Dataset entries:
-- ==== Sys2Proof/Machine/FrameOps.lean ====
section
/-! DEFINITION. Frames as the parser and the classifier read them, and DTLS record headers (R370 to R376, R394, R395). -/

namespace Sys2Proof.Machine

open Sys2Proof

/-! ### Ethernet and IP (R370) -/

/-- A frame without its FCS: addresses, tag control (0xFFFF untagged), EtherType, offset and bytes of what follows. -/
structure Eth where
  dst : Bytes
  src : Bytes
  tci : Nat
  etherType : Nat
  off : Nat
  l3 : Bytes
  deriving DecidableEq, Repr

def parseEth (f : Bytes) : Eth :=
  if rdBe f 12 2 = 0x8100 then
    { dst := slice f 0 6, src := slice f 6 6, tci := rdBe f 14 2, etherType := rdBe f 16 2, off := 18, l3 := f.drop 18 }
  else { dst := slice f 0 6, src := slice f 6 6, tci := 0xFFFF, etherType := rdBe f 12 2, off := 14, l3 := f.drop 14 }

/-- VLAN for matching: untagged and VLAN ID 0 are VLAN 0. -/
def Eth.vid (e : Eth) : Nat := if e.tci = 0xFFFF then 0 else e.tci % 4096

/-- An IP datagram: version 6 or 4, addresses in 16 B, protocol, total length, payload. -/
structure Ip where
  v6 : Bool
  src : Bytes
  dst : Bytes
  proto : Nat
  total : Nat
  body : Bytes
  deriving DecidableEq, Repr

/-- What the parser makes of the bytes after the EtherType: a defect, an exception with its REASON, or a datagram. -/
inductive L3 where
  | defect
  | exc (reason : Nat)
  | ip (d : Ip)
  deriving DecidableEq, Repr

/-- The IPv4 checks: header defects first, then fragments, then the protocol. -/
def parseIpv4 (b : Bytes) : L3 :=
  let hl := rdBe b 0 1 % 16 * 4
  let total := rdBe b 2 2
  if b.length < 20 ∨ rdBe b 0 1 / 16 ≠ 4 ∨ hl < 20 ∨ b.length < hl ∨ onesSum (b.take hl) ≠ 0xFFFF ∨ b.length < total ∨ total < hl then .defect
  else if rdBe b 6 2 % 0x4000 ≠ 0 then .exc 2
  else
    let p := rdBe b 9 1
    if p = 1 then .exc 3
    else if p ≠ 17 ∧ p ≠ 50 then .exc 6
    else .ip { v6 := false, src := padTo 16 (slice b 12 4), dst := padTo 16 (slice b 16 4), proto := p, total := total, body := slice b hl (total - hl) }

/-- The IPv6 checks. -/
def parseIpv6 (b : Bytes) : L3 :=
  let n := rdBe b 4 2
  if b.length < 40 ∨ rdBe b 0 1 / 16 ≠ 6 ∨ b.length < 40 + n then .defect
  else
    let p := rdBe b 6 1
    if p = 44 then .exc 2
    else if p = 58 then .exc 3
    else if p ≠ 17 ∧ p ≠ 50 then .exc 6
    else .ip { v6 := true, src := slice b 8 16, dst := slice b 24 16, proto := p, total := 40 + n, body := slice b 40 n }

def Eth.parse (e : Eth) : L3 :=
  if e.etherType = 0x0800 then parseIpv4 e.l3 else if e.etherType = 0x86DD then parseIpv6 e.l3 else .exc 6

/-- The UDP checks: length equal to the IP payload, checksum correct, checksum 0 only over IPv4. -/
def Ip.udpOk (d : Ip) : Bool :=
  let n := d.body.length
  let pseudo := if d.v6 then d.src ++ d.dst ++ beBytes 4 n ++ [0, 0, 0, 17] else d.src.take 4 ++ d.dst.take 4 ++ [0, 17] ++ beBytes 2 n
  decide (8 ≤ n) && decide (rdBe d.body 4 2 = n) &&
    (if rdBe d.body 6 2 = 0 then !d.v6 else decide (onesSum (pseudo ++ d.body) = 0xFFFF))

/-- UDP payload. -/
def Ip.payload (d : Ip) : Bytes := if d.proto = 17 then d.body.drop 8 else d.body

/-- Addresses of a received datagram as a session keeps them (R389). -/
def pathOf (e : Eth) (d : Ip) : Path :=
  { peerAddr := d.src, localAddr := d.dst, peerPort := if d.proto = 17 then rdBe d.body 0 2 else 0,
    localPort := if d.proto = 17 then rdBe d.body 2 2 else 0, vlan := e.tci, peerMac := e.src }

/-! ### Local addresses (R375) -/

def wordDef (_ : Nat) : Word := 0

/-- Entry `e` of a port's local address table. -/
def Port.localEntry (x : Port) (e : Nat) : Bytes := ((List.range 8).map (fun w => leBytes 4 (SMap.get wordDef (e * 8 + w) x.addr).toNat)).flatten

/-- The valid entries. -/
def Port.locals (x : Port) : List Bytes := ((List.range 16).map x.localEntry).filter (fun b => (rd b 18 1).testBit 0)

/-- A valid entry holds an address of a version, on a VLAN. -/
def Port.isLocal (x : Port) (v6 : Bool) (addr : Bytes) (vid : Nat) : Bool :=
  x.locals.any (fun b => decide ((rd b 18 1).testBit 1 = v6) && decide (slice b 0 16 = padTo 16 addr) && decide (rd b 16 2 % 4096 = vid))

/-- The entry of a port that binds an address to a VI for inbound SAs (R106). -/
def Port.espBound (x : Port) (v6 : Bool) (addr : Bytes) (v : Nat) : Bool :=
  x.locals.any (fun b => decide ((rd b 18 1).testBit 1 = v6) && (rd b 18 1).testBit 2 && decide (rd b 19 1 = v) && decide (slice b 0 16 = padTo 16 addr))

/-! ### DTLS records (R373 to R376, R394, R395) -/

/-- A unified header: C, S and L bits, the parts of the record; `none` where the bytes present do not hold a whole header. -/
structure DtlsHead where
  cid : Bytes
  seqLen : Nat
  seq : Bytes
  hasLen : Bool
  len : Nat
  hdrLen : Nat
  deriving DecidableEq, Repr

def parseDtls (b : Bytes) : Option DtlsHead :=
  let h := rd b 0 1
  let c := if h.testBit 4 then 8 else 0
  let sl := if h.testBit 3 then 2 else 1
  let ll := if h.testBit 2 then 2 else 0
  let n := 1 + c + sl + ll
  if h / 32 ≠ 1 ∨ b.length < n then none
  else some { cid := slice b 1 c, seqLen := sl, seq := slice b (1 + c) sl, hasLen := h.testBit 2,
              len := if h.testBit 2 then rdBe b (1 + c + sl) 2 else b.length - n, hdrLen := n }

/-- The records of a datagram, in order: one without a header that can be read, or longer than what is left, takes all the rest. -/
def splitRecords : Nat → Bytes → List Bytes
  | 0, _ => []
  | fuel + 1, b =>
    if b.isEmpty then []
    else match parseDtls b with
      | some h =>
        if !h.hasLen || decide (b.length < h.hdrLen + h.len) then [b]
        else b.take (h.hdrLen + h.len) :: splitRecords fuel (b.drop (h.hdrLen + h.len))
      | none => [b]

/-- The number with low `w` bits `field` that lies closest to `expect`; of two equally close the larger (assumption log 31). -/
def closest (w field expect : Nat) : Nat :=
  let m := 2 ^ w
  let half := m / 2
  let base := expect / m * m + field % m
  if expect + half < base then (if base < m then base else base - m)
  else if base + half ≤ expect then base + m
  else base

/-- The record with its sequence number unmasked: header as protected, sequence field, ciphertext with tag (RFC 9147). -/
def unmask (alg : Nat) (snKey b : Bytes) (h : DtlsHead) : Bytes × Nat × Bytes :=
  let ct := b.drop h.hdrLen
  let ct := ct.take h.len
  let sn := xorBytes h.seq (stdOut .recordMask alg [snKey, ct.take 16] h.seqLen)
  (b.take 1 ++ h.cid ++ sn ++ (if h.hasLen then beBytes 2 h.len else []), beNat sn, ct)

/-- The connection ID that the device issued for session `i` (R374). -/
def Session.cid (x : Session) (i : Nat) : Bytes := if x.ownCid then beBytes 5 x.rx.cidCheck ++ beBytes 3 i else []

/-! ### Sessions that the classifier finds (R373 to R376) -/

/-- Inbound SA by port, outer destination address and SPI. -/
def State.findSa (s : State) (p : Nat) (v6 : Bool) (dst : Bytes) (spi : Nat) : Option Nat :=
  (s.cwy.sessions.find? (fun q => let x := q.2
    decide (x.kind = 2) && !x.outbound && decide (x.port = p) && decide (x.ipv6 = v6) && decide (padTo 16 x.path.localAddr = padTo 16 dst) &&
      (decide (x.rx.spi = spi) || (x.altValid && decide (x.alt.id = spi))))).map (·.1)

/-- DTLS session by connection ID. -/
def State.findCid (s : State) (p : Nat) (cid : Bytes) : Option Nat :=
  let i := beNat (cid.drop 5)
  match s.session i with
  | some x => if x.kind = 1 ∧ x.ownCid ∧ x.port = p ∧ x.cid i = cid then some i else none
  | none => none

/-- DTLS session by 5-tuple. -/
def State.findTuple (s : State) (p : Nat) (v6 : Bool) (a : Path) : Option Nat :=
  (s.cwy.sessions.find? (fun q => let x := q.2
    decide (x.kind = 1) && !x.ownCid && decide (x.port = p) && decide (x.ipv6 = v6) && decide (x.path.peerAddr = a.peerAddr) &&
      decide (x.path.localAddr = a.localAddr) && decide (x.path.peerPort = a.peerPort) && decide (x.path.localPort = a.localPort))).map (·.1)

/-! ### Receive rings (R73 to R75, R407) -/

/-- An offset rounded up to 64 B. -/
def up64 (n : Nat) : Nat := (n + 63) / 64 * 64

/-- Where `n` contiguous bytes go in a data area: after the newest piece, or at offset 0 when they do not fit before the end; an area without
pieces starts at 0 (assumption log 32). -/
def Ring.place (r : Ring) (n : Nat) : Option Nat :=
  let size := 2 ^ r.log2Data.toNat
  match r.pieces.head?, r.pieces.getLast? with
  | some (_, o, _), some (_, l, m) =>
    let e := up64 (l + m)
    if l < o then (if e + n ≤ o then some e else none)
    else if e + n ≤ size then some e
    else if n ≤ o then some 0 else none
  | _, _ => if n ≤ size then some 0 else none

/-- The 32 B of a receive entry, PHASE apart (R73); `id` is bytes 4 to 7. -/
def rxEntry (kind : Nat) (drop : Bool) (port content id recnum off len stamp : Nat) : Bytes :=
  [BitVec.ofNat 8 kind, if drop then 1 else 0, BitVec.ofNat 8 port, BitVec.ofNat 8 content] ++ leBytes 4 id ++ leBytes 8 recnum ++
    leBytes 4 off ++ leBytes 4 len ++ leBytes 8 stamp

/-- Write a piece and its entry to ring `k` of VI `v`, or nothing when the ring is full or its DMA stops (R74, R75, R518). -/
def State.writeData (s : State) (v k : Nat) (data : Bytes) (entry : Nat → Bytes) : Option State :=
  let r := s.ring v k
  match (if r.full || !(s.dmaOk v) then none else r.place data.length) with
  | none => none
  | some off =>
    let s1 := if data.isEmpty then s else s.emit (.dma v (s.via v) (r.baseB.toNat + off) data)
    let s2 := s1.modRing v k (fun x => { x with pieces := x.pieces ++ [(x.writeIdx, off, data.length)] })
    some (s2.writeEntry v k r.baseA 1 (entry off) false)

end Sys2Proof.Machine
end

**Problem requirements**
Lines in the records above that contain the word "localEntry" need to be counted; the reply is that number and nothing else.

**Output for this exercise**
2